Sanity Checks for Saliency Methods Explaining Object Detectors
This work addresses the reliability of explanation methods for object detection models, which is crucial for users in computer vision and AI safety, though it is incremental as it builds on prior classification-based evaluations.
The study extended sanity checks for saliency methods from classification to object detectors, finding that interpretability depends more on the model than the explanation method, with EfficientDet-D0 performing best across tests.
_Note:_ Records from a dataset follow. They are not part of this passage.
/-- Whether a refused doorbell's entries still cannot be taken (HP_RING_STATUS.REFUSED). -/
def State.stillRefused (s : State) (r : RingNo) : Bool :=
  match (s.ring r).refused with
  | some x => s.canTake r x.1 x.2 == false
  | none => false

/-- Code of PTN_STATUS.STATE. -/
def State.partCode (s : State) (p : Nat) : Nat :=
  match (s.part p).state with
  | .empty => 0 | .loading => 1 | .stopped => 2 | .running => 3 | .stopping => 4 | .unloading => 5 | .fenced => 6

/-- PTN_OPEN of a partition (R303): the boundaries toward the other partitions of its copy of the design, and its hub ports. -/
def State.openTo (s : State) (p : Nat) : Nat :=
  match s.designAt p with
  | none => 0
  | some d =>
    let mine := d.allParts.filter (fun q => q != p && (!d.twin || chOfPart q == chOfPart p))
    bits ((List.range 8).map (fun q => mine.contains q)) + 2 ^ 8

/-- Live fields of the host port, the sessions and the base image. -/
def State.liveHost2 (s : State) (c : Ch) : Reg → List Nat → Nat
  | .cfgDevice, _ => Config.vendorId.toNat + 2 ^ 16 * s.id.deviceId.toNat
  | .cfgClass, _ => Config.revisionId.toNat + 2 ^ 8 * classCode
  | .msixControl, v :: _ => bit01 (s.host.msixMask.getLsbD v)
  | .msixPba, k :: _ => field s.host.msixPending.toNat (32 * k) 32
  | .lwBaseStatus, _ => bits [s.base.inForce.isSome, s.base.expired, s.base.verifyFailed, s.base.cfgErr, s.base.chained] + 2 ^ 8 * s.base.attempts
  | .hpStatus, _ => bit01 s.host.linkUp + 2 * s.host.width.toNat + 8 * s.host.speed.toNat +
      32 * bit01 (s.host.ideOn.any (fun x => decide (x < 4))) + 64 * bit01 (s.host.ideOn.contains 4) + 128 * bit01 (!s.host.retention.isEmpty)
  | .hpRingCtrl, r :: _ => 64 * ringKind r
  | .hpRingProduced, r :: _ => (s.ring r).produced.toNat
  | .hpRingConsumed, r :: _ => (s.ring r).consumed.toNat
  | .hpRingStatus, r :: _ => bits [s.ringOn r, s.stillRefused r, s.moduleWrites r && s.ringFull r, (s.ring r).error] +
      2 ^ 8 * (if isCmdRing r then s.outstanding r else 0)
  | .secStatus, _ => s.sec.lifecycle.code + bits [false, false, false, s.sec.bound.isSome, (s.key 0 1 0).isSome, s.sec.latched, s.sec.token.isSome] +
      2 ^ 8 * bits ((List.range 8).map (fun i => (KV.get none (i + 1) s.sec.slots).isSome)) + 2 ^ 16 * s.sec.returnsLeft
  | .secTamperCause, _ => s.sec.cause.toNat
  | .secSessions, _ => bits ((s.session .operator).isSome :: (List.range 8).map (fun i => (s.session (.tenant (i + 1))).isSome)) +
      2 ^ 9 * bit01 (s.session .unbound).isSome
  | .secRingGenLo, r :: _ => field (KV.get 0 r s.host.gens).toNat 0 32
  | .secRingGenHi, r :: _ => field (KV.get 0 r s.host.gens).toNat 32 16
  | .secRangeBase, k :: r :: _ => (s.range (chOf k) r).base
  | .secRangeLen, k :: r :: _ => (s.range (chOf k) r).len
  | .secRangeCtrl, k :: r :: _ => let x := s.range (chOf k) r
      x.mode + 4 * x.owner + 64 * x.state + 2 ^ 9 * bit01 (s.patched (chOf k) r)
  | .modBaseResult, _ => bit01 s.baseBusy + 16 * s.base.reason + 2 ^ 8 * s.base.segments
  | .modBaseSvn, _ => s.base.svnMin.toNat + 2 ^ 16 * (s.base.inForce.getD 0).toNat
  | .ptnStatus, k :: _ => let p := 4 * chNum c + k
      s.partCode p + 8 * ((s.designAt p).map (·.stage)).getD 0 + 32 * (s.part p).owner + 2 ^ 16 * (s.part p).design
  | .ptnOpen, k :: _ => s.openTo (4 * chNum c + k)
  | .ptnFrameLo, k :: _ => field (s.frameAt (4 * chNum c + k)).toNat 0 32
  | .ptnFrameHi, k :: _ => field (s.frameAt (4 * chNum c + k)).toNat 32 16
  | _, _ => 0

/-! ### Array window (02, 03, 05) -/

/-- The logical Bench that a physical Bench carries: its own while usable, for Bench 16 the one it replaces. -/
def PhysCab.logicalBench (p : PhysCab) (b : Nat) : Option Nat := if b = 16 then p.spareBench else if p.spareBench = some b then none else some b

/-- The repairs in a physical Bench (BENCH_STATUS): whether one of them requests a hold of the Trestle, whether any works, and the logical cells
it works on. A tile requests the hold of its own step, the swap of a Bench for a parity fault that of step 0 (R55, R60, R61); a repair that a
patrol asked for requests none. -/
def State.benchRepair (s : State) (c : Ch) (d i b : Nat) : Bool × Bool × List Nat :=
  match s.logicalOf c d i, (s.cab c d i).logicalBench b with
  | some l, some lb =>
    match s.designs.find? (fun x => x.allCabs.contains l) with
    | none => (false, false, [])
    | some x =>
      let y := x.cab l
      let cells := ((y.reload ++ y.later.map (fun u => (u.1, u.2.1, u.2.2.1))).filter (fun t => t.1 == lb)).map (fun t => t.2.1) ++
        (x.repairs.filter (fun r => r.1 == 5 && r.2.1 == l && r.2.2 / 64 == lb)).map (fun r => r.2.2 % 64)
      let swap := x.repairs.any (fun r => (r.1 == 1 || r.1 == 4) && r.2.1 == l && r.2.2 == lb)
      (y.reload.any (fun t => t.1 == lb && t.2.2 == x.clearedOf l / 16) || x.repairs.contains (1, l, lb), !cells.isEmpty || swap, cells)
  | _, _ => (false, false, [])

/-- The design of a physical Cabinet, and its logical Cabinet. -/
def State.cabUse (s : State) (c : Ch) (d i : Nat) : Option (Design × Nat) :=
  (s.logicalOf c d i).bind fun l => (s.designs.find? (fun x => x.allCabs.contains l)).map (fun x => (x, l))

/-- The causes for which a Cabinet withholds the clearance of the next step, while its design's frame is open (CAB_HOLD_CAUSE). -/
def State.holdBits (s : State) (x : Design) (l : Nat) : Nat :=
  if x.state = .running ∨ x.state = .stopping then
    let m := if x.clearedOf l < x.header.frameLen ∧ s.frameOpen x then s.missing x l (x.clearedOf l) else 0
    if m = 0 then 0 else m + 2 ^ 16 * x.clearedOf l
  else 0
Saliency methods are frequently used to explain Deep Neural Network-based models. Adebayo et al.'s work on evaluating saliency methods for classification models illustrate certain explanation methods fail the model and data randomization tests. However, on extending the tests for various state of the art object detectors we illustrate that the ability to explain a model is more dependent on the model itself than the explanation method. We perform sanity checks for object detection and define new qualitative criteria to evaluate the saliency explanations, both for object classification and bounding box decisions, using Guided Backpropagation, Integrated Gradients, and their Smoothgrad versions, together with Faster R-CNN, SSD, and EfficientDet-D0, trained on COCO. In addition, the sensitivity of the explanation method to model parameters and data labels varies class-wise motivating to perform the sanity checks for each class. We find that EfficientDet-D0 is the most interpretable method independent of the saliency method, which passes the sanity checks with little problems.